■ How to complete this task:
In the records that follow, the lines from the one containing "def Obligations.IllegalWordOnlySetsResultCode : Prop" to the one containing "def Obligations.UnmappedAndReadOnlyWritesChangeNothing : Prop", inclusive, are to be given again exactly.

■ Provided data:

-- ==== Sys2Proof/Certificates/Slice0/Obligations.lean ====
section
/-! DEFINITION. The statements for the provers, in the order of spec/'s files. -/

open Sys2Proof Sys2Proof.Machine

/-! Encoding (30_encoding.md) -/

/-- R102, "As words": the decoder accepts exactly the fifteen words listed there, each as the command listed with it. -/
def Obligations.LegalWordsAreTheFifteenListed : Prop :=
  ∀ (w : Word) (i : Instr), decode w = .ok i ↔ (w, i) ∈
    [(0x0010#16, Instr.crcgen), (0x0011#16, .crcchk), (0x0012#16, .sumgen), (0x0013#16, .sumchk), (0x0020#16, .sealCmd),
      (0x0021#16, .unsealCmd), (0x0030#16, .openCmd), (0x0031#16, .xchg), (0x0040#16, .decbill .ibuf),
      (0x0140#16, .decbill .obuf), (0x0041#16, .deccoin .ibuf), (0x0141#16, .deccoin .obuf), (0x0042#16, .decode .ibuf),
      (0x0142#16, .decode .obuf), (0x0050#16, .scan)]

/-- Decoder and encoder agree in both directions: no operand is lost, and no legal word has a second spelling. -/
def Obligations.DecodeAndEncodeAgree : Prop :=
  (∀ i : Instr, i.wf = true → decode (encode i) = .ok i) ∧ ∀ (w : Word) (i : Instr), decode w = .ok i → encode i = w

/-- The sample words of 95_test_vectors.md section 2.7, written out bit by bit: RSV, S, OPC. -/
def Obligations.SampleWordsDecode : Prop :=
  decode 0b0000000000010000#16 = .ok .crcgen ∧ decode 0b0000000000110001#16 = .ok .xchg ∧
  decode 0b0000000001000010#16 = .ok (.decode .ibuf) ∧ decode 0b0000000101000010#16 = .ok (.decode .obuf) ∧
  decode 0b0000000101000000#16 = .ok (.decbill .obuf) ∧ decode 0b0000000001010000#16 = .ok .scan ∧
  decode 0b0000000100010000#16 = .error .sourceNotAllowed ∧ decode 0b0000001000010000#16 = .error .reservedBits ∧
  decode 0b0000000000000000#16 = .error .unassignedOpcode

/-- R101: the three tests of a word, in order; a word that passes them is the command with its opcode and its S. -/
def Obligations.WordsAreTestedInOrder : Prop :=
  ∀ w : Word,
    let rsv := w.extractLsb' 9 7
    let s := w.getLsbD 8
    let opc := w.extractLsb' 0 8
    (rsv ≠ 0#7 → decode w = .error .reservedBits) ∧
    (rsv = 0#7 → opc ∉ opcodesWithoutSource ++ opcodesWithSource → decode w = .error .unassignedOpcode) ∧
    (rsv = 0#7 → opc ∈ opcodesWithoutSource → s = true → decode w = .error .sourceNotAllowed) ∧
    (rsv = 0#7 → (opc ∈ opcodesWithoutSource ∧ s = false) ∨ opc ∈ opcodesWithSource →
      ∃ i : Instr, decode w = .ok i ∧ i.opc = opc ∧ i.sBit = s)

/-- R104: any word but the fifteen, written to CMD while BUSY = 0, sets RC to ILLEGAL_CMD and changes nothing else. -/
def Obligations.IllegalWordOnlySetsResultCode : Prop :=
  ∀ (s : State) (w : Word) (rest : List HostEvent), s.host = .write 0x000#11 w :: rest → s.busy = false →
    w ∉ [0x0010#16, 0x0011#16, 0x0012#16, 0x0013#16, 0x0020#16, 0x0021#16, 0x0030#16, 0x0031#16, 0x0040#16, 0x0140#16,
      0x0041#16, 0x0141#16, 0x0042#16, 0x0142#16, 0x0050#16] →
    step s = .next { s with host := rest, rc := .illegalCmd }

/-! A step (00_scope.md, 20_memory.md) -/

/-- R105: the word of a CMD write made while BUSY = 0 is decoded and its command executed on the state at acceptance, with BUSY
set. -/
def Obligations.AcceptedWordRunsItsCommand : Prop :=
  ∀ (s : State) (w : Word) (i : Instr) (rest : List HostEvent), s.host = .write 0x000#11 w :: rest → s.busy = false →
    decode w = .ok i → step s = exec i { s with host := rest, busy := true }

/-- R17, R240, R247: there is no trap, so each single step, from every state, answers a next state. It leans on log entry 3, which
has every `SerRead` return (R89); that a running SCAN ends is `ScanEndsWithin511Steps`. -/
def Obligations.EveryStepAnswersNext : Prop := ∀ s : State, ∃ t : State, step s = .next t

/-- R80, R29, R105 and D47: while BUSY = 1 a write to CTRL takes effect, every other write (a CMD write among them) changes nothing,
and a read changes nothing of CCTH, STATUS showing BUSY = 1 and the session's OPENED. That STATUS bits 15:8 read 0 then too is the
model's reading of R23 (log entry 6, DEDUCED); R80 does not say it. -/
def Obligations.BusyBlockTakesOnlyControlWrites : Prop :=
  ∀ (s : State) (a : HostAddr) (rest : List HostEvent), s.busy = true →
    (∀ v : Word, s.host = .write a v :: rest →
      step s = .next (if a = 0x002#11 then { s with host := rest, cancel := v.getLsbD 0 } else { s with host := rest })) ∧
    (s.host = .read a :: rest →
      ∃ x : Word, step s = .next { s with host := rest, rdata := x, draws := s.draws + 1 } ∧
        (a = 0x001#11 → x.getLsbD 0 = true ∧ (x.getLsbD 1 = true ↔ s.sess = .idle) ∧ x.extractLsb' 8 8 = 0#8))

/-- R72, and of R78 that a read has no side effect: while BUSY = 0 a write anywhere but to CMD, a read/write register or IBUF changes
nothing, and a read of any address changes nothing but what the Host receives and the model's draw count (log entry 4). -/
def Obligations.UnmappedAndReadOnlyWritesChangeNothing : Prop :=
  ∀ (s : State) (a : HostAddr) (rest : List HostEvent), s.busy = false →
    (∀ v : Word, s.host = .write a v :: rest →
      a ∉ [0x000#11, 0x002#11, 0x003#11, 0x004#11, 0x005#11, 0x006#11, 0x007#11, 0x008#11, 0x009#11, 0x014#11] →
      ¬ (0x100 ≤ a.toNat ∧ a.toNat ≤ 0x203) → step s = .next { s with host := rest }) ∧
    (s.host = .read a :: rest →
      ∃ x : Word, step s = .next { s with host := rest, rdata := x, draws := s.draws + 1 })

/-- R21, R29 to R37, R47: a write to each read/write register keeps the register's low bits and changes nothing else. -/
def Obligations.RegisterWritesTruncate : Prop :=
  ∀ (s : State) (a : HostAddr) (v : Word) (rest : List HostEvent), s.busy = false → s.host = .write a v :: rest →
    (a = 0x002#11 → step s = .next { s with host := rest, cancel := v.getLsbD 0 }) ∧
    (a = 0x003#11 → step s = .next { s with host := rest, addr := v.setWidth 8 }) ∧
    (a = 0x004#11 → step s = .next { s with host := rest, mode := v.setWidth 2 }) ∧
    (a = 0x005#11 → step s = .next { s with host := rest, tmo := v }) ∧
    (a = 0x006#11 → step s = .next { s with host := rest, scantmo := v }) ∧
    (a = 0x007#11 → step s = .next { s with host := rest, hdr := v.setWidth 8 }) ∧
    (a = 0x008#11 → step s = .next { s with host := rest, ilen := v.setWidth 9 }) ∧
    (a = 0x009#11 → step s = .next { s with host := rest, arg := v }) ∧
    (a = 0x014#11 → step s = .next { s with host := rest, devsel := v.setWidth 10 })

/-- R43, R71: a write to IBUF[i] stores the low byte there, leaves every other byte of IBUF as it was, and changes nothing else
of the machine. -/
def Obligations.BufferWriteStoresOneByte : Prop :=
  ∀ (s : State) (i : Nat) (v : Word) (rest : List HostEvent), s.busy = false → i < 260 →
    s.host = .write (BitVec.ofNat 11 (0x100 + i)) v :: rest →
    ∃ m : Memory, step s = .next { s with host := rest, ibuf := m } ∧
      Memory.get? m i = some (v.setWidth 8) ∧ (∀ j, j ≠ i → Memory.get? m j = Memory.get? s.ibuf j) ∧
      (Memory.wf s.ibuf = true → Memory.wf m = true)

/-- R21: what a Host read of each register of the REG window returns while BUSY = 0: the register, its upper bits zero; CMD reads
0; the DEVTAB window shows the entry DEVSEL selects. STATUS is the subject of `StatusWordHasItsFields`. -/
def Obligations.RegisterReadsZeroExtend : Prop :=
  ∀ (s t : State) (a : HostAddr) (rest : List HostEvent), s.busy = false → s.host = .read a :: rest → step s = .next t →
    (a = 0x000#11 → t.rdata = 0#16) ∧ (a = 0x001#11 → t.rdata = statusWord s) ∧
    (a = 0x002#11 → t.rdata = if s.cancel then 1#16 else 0#16) ∧
    (a = 0x003#11 → t.rdata = s.addr.setWidth 16) ∧ (a = 0x004#11 → t.rdata = s.mode.setWidth 16) ∧
    (a = 0x005#11 → t.rdata = s.tmo) ∧ (a = 0x006#11 → t.rdata = s.scantmo) ∧
    (a = 0x007#11 → t.rdata = s.hdr.setWidth 16) ∧ (a = 0x008#11 → t.rdata = s.ilen.setWidth 16) ∧
    (a = 0x009#11 → t.rdata = s.arg) ∧ (a = 0x00A#11 → t.rdata = s.res) ∧
    (a = 0x00B#11 → t.rdata = s.olen.setWidth 16) ∧ (a = 0x00C#11 → t.rdata = s.rhdr.setWidth 16) ∧
    (a = 0x00D#11 → t.rdata = s.raddr.setWidth 16) ∧ (a = 0x00E#11 → t.rdata = s.ecnt.setWidth 16) ∧
    (a = 0x00F#11 → t.rdata = s.evcnt.setWidth 16) ∧ (a = 0x010#11 → t.rdata = s.saddr.setWidth 16) ∧
    (a = 0x011#11 → t.rdata = s.smode.setWidth 16) ∧ (a = 0x012#11 → t.rdata = s.stmo) ∧
    (a = 0x013#11 → t.rdata = s.devn.setWidth 16) ∧ (a = 0x014#11 → t.rdata = s.devsel.setWidth 16) ∧
    (a = 0x015#11 → t.rdata = s.scanpos.setWidth 16) ∧
    (∀ d : Device, s.devsel.toNat < s.devn.toNat → s.devtab[s.devsel.toNat]? = some d →
      (a = 0x016#11 → t.rdata = d.address.setWidth 16) ∧
      (a = 0x017#11 → t.rdata = if d.mode = .crc16 then 1#16 else 2#16) ∧
      (a = 0x018#11 → d.name.length ≤ 255 → t.rdata = BitVec.ofNat 16 d.name.length)) ∧
    (a = 0x019#11 → t.rdata = if s.evkind = .none then 0#16 else if s.evkind = .bill then 1#16 else 2#16)

/-- R71: what a Host read of the buffer, EVT and DEVNAME windows returns while BUSY = 0, wherever a value is held. -/
def Obligations.WindowReadsShowTheBytes : Prop :=
  ∀ (s t : State) (a : HostAddr) (rest : List HostEvent), s.busy = false → s.host = .read a :: rest → step s = .next t →
    (∀ (i : Nat) (b : Byte), i < 260 → a.toNat = 0x100 + i → Memory.get? s.ibuf i = some b → t.rdata = b.setWidth 16) ∧
    (∀ (i : Nat) (b : Byte), i < 260 → a.toNat = 0x300 + i → Memory.get? s.obuf i = some b → t.rdata = b.setWidth 16) ∧
    (∀ k : Fin 5,
      (a.toNat = 0x500 + 8 * k.val → t.rdata = BitVec.ofNat 16 (k.val + 1)) ∧
      (a.toNat = 0x500 + 8 * k.val + 1 → t.rdata = (s.evt[k]).cat.code.setWidth 16) ∧
      (a.toNat = 0x500 + 8 * k.val + 2 → t.rdata = (s.evt[k]).ra.setWidth 16) ∧
      (a.toNat = 0x500 + 8 * k.val + 3 → t.rdata = (s.evt[k]).rb.setWidth 16) ∧
      (a.toNat = 0x500 + 8 * k.val + 4 → t.rdata = (s.evt[k]).route.code.setWidth 16)) ∧
    (∀ (d : Device) (i : Nat) (b : Byte), s.devsel.toNat < s.devn.toNat → s.devtab[s.devsel.toNat]? = some d →
      i < 255 → a.toNat = 0x600 + i → d.name[i]? = some b → t.rdata = b.setWidth 16)

/-- R23, R25, R28: the fields of STATUS as the Host reads it while BUSY = 0, the numbers of the result codes, the reset value, and
that a write to STATUS is ignored. -/
def Obligations.StatusWordHasItsFields : Prop :=
  (∀ s : State, (statusWord s).getLsbD 0 = s.busy ∧ ((statusWord s).getLsbD 1 = true ↔ s.sess = .idle) ∧
    (statusWord s).getLsbD 2 = s.v ∧ (statusWord s).getLsbD 3 = s.w ∧
    (statusWord s).extractLsb' 4 4 = s.rc.code ∧ (statusWord s).extractLsb' 8 8 = 0#8) ∧
  [ResultCode.ok, .noResponse, .integrityMismatch, .malformed, .configError, .illegalCmd, .notOpen, .lengthError, .cancelled,
    .notEvent].map ResultCode.code = [0#4, 1#4, 2#4, 3#4, 4#4, 5#4, 6#4, 7#4, 8#4, 9#4] ∧
  statusWord State.reset = 0x0000#16 ∧
  ∀ (s : State) (v : Word) (rest : List HostEvent), s.host = .write 0x001#11 v :: rest →
    step s = .next { s with host := rest }

/-- R10, R90: the input sequence of a command has the length register's length and holds, at every index below it that has a
value, that byte. -/
def Obligations.InputsAreTheBufferBytes : Prop :=
  ∀ s : State,
    (ibufInput s).length = s.ilen.toNat ∧ (obufInput s).length = s.olen.toNat ∧
    (∀ (i : Nat) (b : Byte), i < s.ilen.toNat → Memory.get? s.ibuf i = some b → (ibufInput s)[i]? = some b) ∧
    (∀ (i : Nat) (b : Byte), i < s.olen.toNat → Memory.get? s.obuf i = some b → (obufInput s)[i]? = some b)

/-! Reset (10_state.md R50, 70_reset_and_hazards.md R270) -/

/-- R50: every value the spec states for reset, no byte of the buffers and no DEVTAB entry; and an OPEN issued before the Host
configures the block is refused with CONFIG_ERROR. -/
def Obligations.ResetStateIsAsStated : Prop :=
  let s := State.reset
  statusWord s = 0x0000#16 ∧ s.busy = false ∧ s.sess = .closed ∧ s.v = false ∧ s.w = false ∧ s.rc = .ok ∧
  s.cancel = false ∧ s.addr = 0#8 ∧ s.mode = 0#2 ∧ s.tmo = 0#16 ∧ s.scantmo = 0#16 ∧ s.hdr = 0#8 ∧ s.ilen = 0#9 ∧
  s.arg = 0#16 ∧ s.res = 0#16 ∧ s.olen = 0#9 ∧ s.rhdr = 0#8 ∧ s.raddr = 0#8 ∧ s.ecnt = 0#9 ∧ s.evcnt = 0#8 ∧
  s.evkind.code = 0#2 ∧ s.saddr = 0#8 ∧ s.smode = 0#2 ∧ s.stmo = 0#16 ∧ s.devn = 0#10 ∧ s.devsel = 0#10 ∧
  s.scanpos = 0#10 ∧ s.devtab = [] ∧
  (∀ k : Fin 5, readEvent s k .idx = BitVec.ofNat 16 (k.val + 1) ∧
    s.evt[k] = { cat := .none, ra := 0#8, rb := 0#8, route := .na }) ∧
  (∀ i, Memory.get? s.ibuf i = none ∧ Memory.get? s.obuf i = none) ∧ selectedDevice s = none ∧
  ∃ t, exec .openCmd s = .next t ∧ t.rc = .configError

/-- R270: reset takes the block to its reset state from any state, and leaves the serial side as it is: "bytes already written
stay written, and inbound bytes stay pending". -/
def Obligations.ResetLeavesTheSerialSide : Prop :=
  ∀ (s : State) (rest : List HostEvent), s.host = .reset :: rest →
    step s = .next { State.reset with ser := s.ser, host := rest, rdata := s.rdata, draws := s.draws }

/-- R270, U12: reset in the middle of a command or of a running SCAN's probe: the block is in its reset state, and of the SER
transactions the abandoned work would have made exactly the first `cut` were made, or all of them where there are fewer, and their
reads have taken their answers. Where in the work a reset may land is the model's reading of U12 (log entry 9). -/
def Obligations.ResetAbandonsWorkInFlight : Prop :=
  ∀ (s : State) (w : Word) (cut : Nat) (rest : List HostEvent), s.host = .resetDuring w cut :: rest →
    ∃ (t u : State), step s = .next t ∧
      (s.busy = true → u = scanAdvance { s with host := rest }) ∧
      (s.busy = false → accept w { s with host := rest } = .next u) ∧
      t = { State.reset with ser := t.ser, host := rest, rdata := s.rdata, draws := t.draws } ∧
      s.ser.trace <+: t.ser.trace ∧ t.ser.trace <+: u.ser.trace ∧
      t.ser.trace.length = min (s.ser.trace.length + cut) u.ser.trace.length ∧
      t.ser.answers = s.ser.answers.drop (readCount (t.ser.trace.drop s.ser.trace.length))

■ Solution to this problem:
def Obligations.IllegalWordOnlySetsResultCode : Prop :=
  ∀ (s : State) (w : Word) (rest : List HostEvent), s.host = .write 0x000#11 w :: rest → s.busy = false →
    w ∉ [0x0010#16, 0x0011#16, 0x0012#16, 0x0013#16, 0x0020#16, 0x0021#16, 0x0030#16, 0x0031#16, 0x0040#16, 0x0140#16,
      0x0041#16, 0x0141#16, 0x0042#16, 0x0142#16, 0x0050#16] →
    step s = .next { s with host := rest, rc := .illegalCmd }

/-! A step (00_scope.md, 20_memory.md) -/

/-- R105: the word of a CMD write made while BUSY = 0 is decoded and its command executed on the state at acceptance, with BUSY
set. -/
def Obligations.AcceptedWordRunsItsCommand : Prop :=
  ∀ (s : State) (w : Word) (i : Instr) (rest : List HostEvent), s.host = .write 0x000#11 w :: rest → s.busy = false →
    decode w = .ok i → step s = exec i { s with host := rest, busy := true }

/-- R17, R240, R247: there is no trap, so each single step, from every state, answers a next state. It leans on log entry 3, which
has every `SerRead` return (R89); that a running SCAN ends is `ScanEndsWithin511Steps`. -/
def Obligations.EveryStepAnswersNext : Prop := ∀ s : State, ∃ t : State, step s = .next t

/-- R80, R29, R105 and D47: while BUSY = 1 a write to CTRL takes effect, every other write (a CMD write among them) changes nothing,
and a read changes nothing of CCTH, STATUS showing BUSY = 1 and the session's OPENED. That STATUS bits 15:8 read 0 then too is the
model's reading of R23 (log entry 6, DEDUCED); R80 does not say it. -/
def Obligations.BusyBlockTakesOnlyControlWrites : Prop :=
  ∀ (s : State) (a : HostAddr) (rest : List HostEvent), s.busy = true →
    (∀ v : Word, s.host = .write a v :: rest →
      step s = .next (if a = 0x002#11 then { s with host := rest, cancel := v.getLsbD 0 } else { s with host := rest })) ∧
    (s.host = .read a :: rest →
      ∃ x : Word, step s = .next { s with host := rest, rdata := x, draws := s.draws + 1 } ∧
        (a = 0x001#11 → x.getLsbD 0 = true ∧ (x.getLsbD 1 = true ↔ s.sess = .idle) ∧ x.extractLsb' 8 8 = 0#8))

/-- R72, and of R78 that a read has no side effect: while BUSY = 0 a write anywhere but to CMD, a read/write register or IBUF changes
nothing, and a read of any address changes nothing but what the Host receives and the model's draw count (log entry 4). -/
def Obligations.UnmappedAndReadOnlyWritesChangeNothing : Prop :=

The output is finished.